◆ Problem requirements ◆
Please set down exactly the lines of the listing below from the line containing "let B := rowBlk b 0xE1 [(21, 0, 3, 2)]" through the line containing "let f : Link", both lines included, leaving out all other lines.

◆ Data section ◆
-- ==== Sys2Proof/Certificates/Slice0/Obligations.lean ====
section
/-! DEFINITION. The statements for the provers: what the rules of the spec say each command does, the rules that hold of every
step, and the arithmetic of the collectives. Each next state is written with the model's shared operations. -/

open Sys2Proof Sys2Proof.Machine

/-- Through the mailbox, with every port DOWN or in QUARANTINE and no instance RUNNING or QUIESCING, MG_IDENTITY_SET in form loads
GROUP and PLACE and sets VALID, or with CLEAR withdraws both, one identity for the two dies, raises the IDENTITY epoch of each
die, and completes with CC_OK. Through the mailbox, each action of MG_PORT_CTL on a link in a state that has a row for it
changes that link (ADMIN_EN, HOLD, recoveries, and the move to TRAINING, DOWN, DRAINING) and completes with CC_OK; CONFIGURE of
a port whose links are DOWN sets rate, split, forerunner and credit on both; on a bridge ENABLE, DISABLE and RELEASE do what the
bridge action does. Completes here: mgIdentitySet, portEnable, portDisable, portDrain, portRetrain, portRelease, portConfigure.
Cites R16, R17, R298, R299, R305, R382. -/
def Obligations.IdentityAndPortsAct : Prop :=
    (∀ (s : State) (b : Block) (c : List Block),
      let B := rowBlk b 0xE0 []
      let p := mbxOffer s B
      mbxReady s B = true →
      zeros B [(21, 2, 6), (22, 5, 3), (23, 1, 7)] = true →
      zeroFrom B 24 = true →
      identityFree s = true →
      fld B 23 0 1 = 0 →
      exec (.mgIdentitySet .mailbox b c) s = .next (completeOp (identLoad p.1 { p.1.ident with valid := true, group := fld B 20 0 10, place := fld B 22 0 5 }) p.2 { code := 0, result := 0 })) ∧
    (∀ (s : State) (b : Block) (c : List Block),
      let B := rowBlk b 0xE0 []
      let p := mbxOffer s B
      mbxReady s B = true →
      zeros B [(21, 2, 6), (22, 5, 3), (23, 1, 7)] = true →
      zeroFrom B 24 = true →
      identityFree s = true →
      fld B 23 0 1 = 1 →
      fld B 20 0 24 = 0 →
      exec (.mgIdentitySet .mailbox b c) s = .next (completeOp (identLoad p.1 { p.1.ident with valid := false, group := 0, place := 0 }) p.2 { code := 0, result := 0 })) ∧
    (∀ (s : State) (b : Block) (c : List Block),
      let B := rowBlk b 0xE1 [(21, 0, 3, 0)]
      let p := mbxOffer s B
      let d := tgtDie B
      let k := portK (fld B 20 0 7)
      mbxReady s B = true →
      portCtlForm s B = true →
      portBridge (fld B 20 0 7) = none →
      (link s d k).st = .down →
      (link s d k).adminEn = false →
      exec (.portEnable .mailbox b c) s = .next (completeOp (linkTrain (modLink p.1 d k fun l => { l with adminEn := true }) d k) p.2 { code := 0, result := 0 })) ∧
    (∀ (s : State) (b : Block) (c : List Block),
      let B := rowBlk b 0xE1 [(21, 0, 3, 1)]
      let p := mbxOffer s B
      let d := tgtDie B
      let k := portK (fld B 20 0 7)
      mbxReady s B = true →
      portCtlForm s B = true →
      portBridge (fld B 20 0 7) = none →
      ((link s d k).st ≠ .down ∨ (link s d k).adminEn = true) →
      exec (.portDisable .mailbox b c) s = .next (completeOp (linkGo (modLink p.1 d k fun l => { l with adminEn := false, hold := false }) d k .down 1) p.2 { code := 0, result := 0 })) ∧
    (∀ (s : State) (b : Block) (c : List Block),
      let B := rowBlk b 0xE1 [(21, 0, 3, 2)]
      let p := mbxOffer s B
      let d := tgtDie B
      let k := portK (fld B 20 0 7)
      mbxReady s B = true →
      portCtlForm s B = true →
      portBridge (fld B 20 0 7) = none →
      (link s d k).st = .up →
      exec (.portDrain .mailbox b c) s = .next (completeOp (linkGo p.1 d k .draining 0) p.2 { code := 0, result := 0 })) ∧
    (∀ (s : State) (b : Block) (c : List Block),
      let B := rowBlk b 0xE1 [(21, 0, 3, 3)]
      let p := mbxOffer s B
      let d := tgtDie B
      let k := portK (fld B 20 0 7)
      mbxReady s B = true →
      portCtlForm s B = true →
      portBridge (fld B 20 0 7) = none →
      ((link s d k).st = .up ∨ (link s d k).st = .quarantine) →
      exec (.portRetrain .mailbox b c) s = .next (completeOp (linkGo (modLink p.1 d k fun l => { l with hold := false }) d k .training 0) p.2 { code := 0, result := 0 })) ∧
    (∀ (s : State) (b : Block) (c : List Block),
      let B := rowBlk b 0xE1 [(21, 0, 3, 4)]
      let p := mbxOffer s B
      let d := tgtDie B
      let k := portK (fld B 20 0 7)
      mbxReady s B = true →
      portCtlForm s B = true →
      portBridge (fld B 20 0 7) = none →
      (link s d k).st = .failed →
      exec (.portRelease .mailbox b c) s = .next (completeOp (if (link s d k).adminEn then linkTrain (linkGo (modLink p.1 d k fun l => { l with recoveries := [] }) d k .down 0) d k else linkGo (modLink p.1 d k fun l => { l with recoveries := [] }) d k .down 0) p.2 { code := 0, result := 0 })) ∧
    (∀ (s : State) (b : Block) (c : List Block),
      let B := rowBlk b 0xE1 [(21, 0, 3, 5)]
      let p := mbxOffer s B
      let d := tgtDie B
      let f : Link → Link := fun l => { l with rate := fld B 22 0 2, split := fld B 22 2 1 == 1, forerunner := fld B 22 3 1 == 1, credit := fld B 24 0 10 }
      mbxReady s B = true →
      portCtlForm s B = true →
      portBridge (fld B 20 0 7) = none →
      (link s d (2 * (fld B 20 0 7 % 32))).st = .down →
      (link s d (2 * (fld B 20 0 7 % 32) + 1)).st = .down →
      exec (.portConfigure .mailbox b c) s = .next (completeOp (modLink (modLink p.1 d (2 * (fld B 20 0 7 % 32)) f) d (2 * (fld B 20 0 7 % 32) + 1) f) p.2 { code := 0, result := 0 })) ∧
    (∀ (s : State) (b : Block) (c : List Block) (g : Bridge) (t : State),
      let B := rowBlk b 0xE1 [(21, 0, 3, 0)]
      let p := mbxOffer s B
      mbxReady s B = true →
      portCtlForm s B = true →
      portBridge (fld B 20 0 7) = some g →
      bridgeEnable p.1 g = some t →
      exec (.portEnable .mailbox b c) s = .next (completeOp (t) p.2 { code := 0, result := 0 })) ∧
    (∀ (s : State) (b : Block) (c : List Block) (g : Bridge) (t : State),
      let B := rowBlk b 0xE1 [(21, 0, 3, 1)]
      let p := mbxOffer s B
      mbxReady s B = true →
      portCtlForm s B = true →
      portBridge (fld B 20 0 7) = some g →
      bridgeDisable p.1 g = some t →
      exec (.portDisable .mailbox b c) s = .next (completeOp (t) p.2 { code := 0, result := 0 })) ∧
    (∀ (s : State) (b : Block) (c : List Block) (g : Bridge) (t : State),
      let B := rowBlk b 0xE1 [(21, 0, 3, 4)]
      let p := mbxOffer s B
      mbxReady s B = true →
      portCtlForm s B = true →
      portBridge (fld B 20 0 7) = some g →
      bridgeRelease p.1 g = some t →
      exec (.portRelease .mailbox b c) s = .next (completeOp (t) p.2 { code := 0, result := 0 }))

◆ Exercise response ◆
      let B := rowBlk b 0xE1 [(21, 0, 3, 2)]
      let p := mbxOffer s B
      let d := tgtDie B
      let k := portK (fld B 20 0 7)
      mbxReady s B = true →
      portCtlForm s B = true →
      portBridge (fld B 20 0 7) = none →
      (link s d k).st = .up →
      exec (.portDrain .mailbox b c) s = .next (completeOp (linkGo p.1 d k .draining 0) p.2 { code := 0, result := 0 })) ∧
    (∀ (s : State) (b : Block) (c : List Block),
      let B := rowBlk b 0xE1 [(21, 0, 3, 3)]
      let p := mbxOffer s B
      let d := tgtDie B
      let k := portK (fld B 20 0 7)
      mbxReady s B = true →
      portCtlForm s B = true →
      portBridge (fld B 20 0 7) = none →
      ((link s d k).st = .up ∨ (link s d k).st = .quarantine) →
      exec (.portRetrain .mailbox b c) s = .next (completeOp (linkGo (modLink p.1 d k fun l => { l with hold := false }) d k .training 0) p.2 { code := 0, result := 0 })) ∧
    (∀ (s : State) (b : Block) (c : List Block),
      let B := rowBlk b 0xE1 [(21, 0, 3, 4)]
      let p := mbxOffer s B
      let d := tgtDie B
      let k := portK (fld B 20 0 7)
      mbxReady s B = true →
      portCtlForm s B = true →
      portBridge (fld B 20 0 7) = none →
      (link s d k).st = .failed →
      exec (.portRelease .mailbox b c) s = .next (completeOp (if (link s d k).adminEn then linkTrain (linkGo (modLink p.1 d k fun l => { l with recoveries := [] }) d k .down 0) d k else linkGo (modLink p.1 d k fun l => { l with recoveries := [] }) d k .down 0) p.2 { code := 0, result := 0 })) ∧
    (∀ (s : State) (b : Block) (c : List Block),
      let B := rowBlk b 0xE1 [(21, 0, 3, 5)]
      let p := mbxOffer s B
      let d := tgtDie B
      let f : Link → Link := fun l => { l with rate := fld B 22 0 2, split := fld B 22 2 1 == 1, forerunner := fld B 22 3 1 == 1, credit := fld B 24 0 10 }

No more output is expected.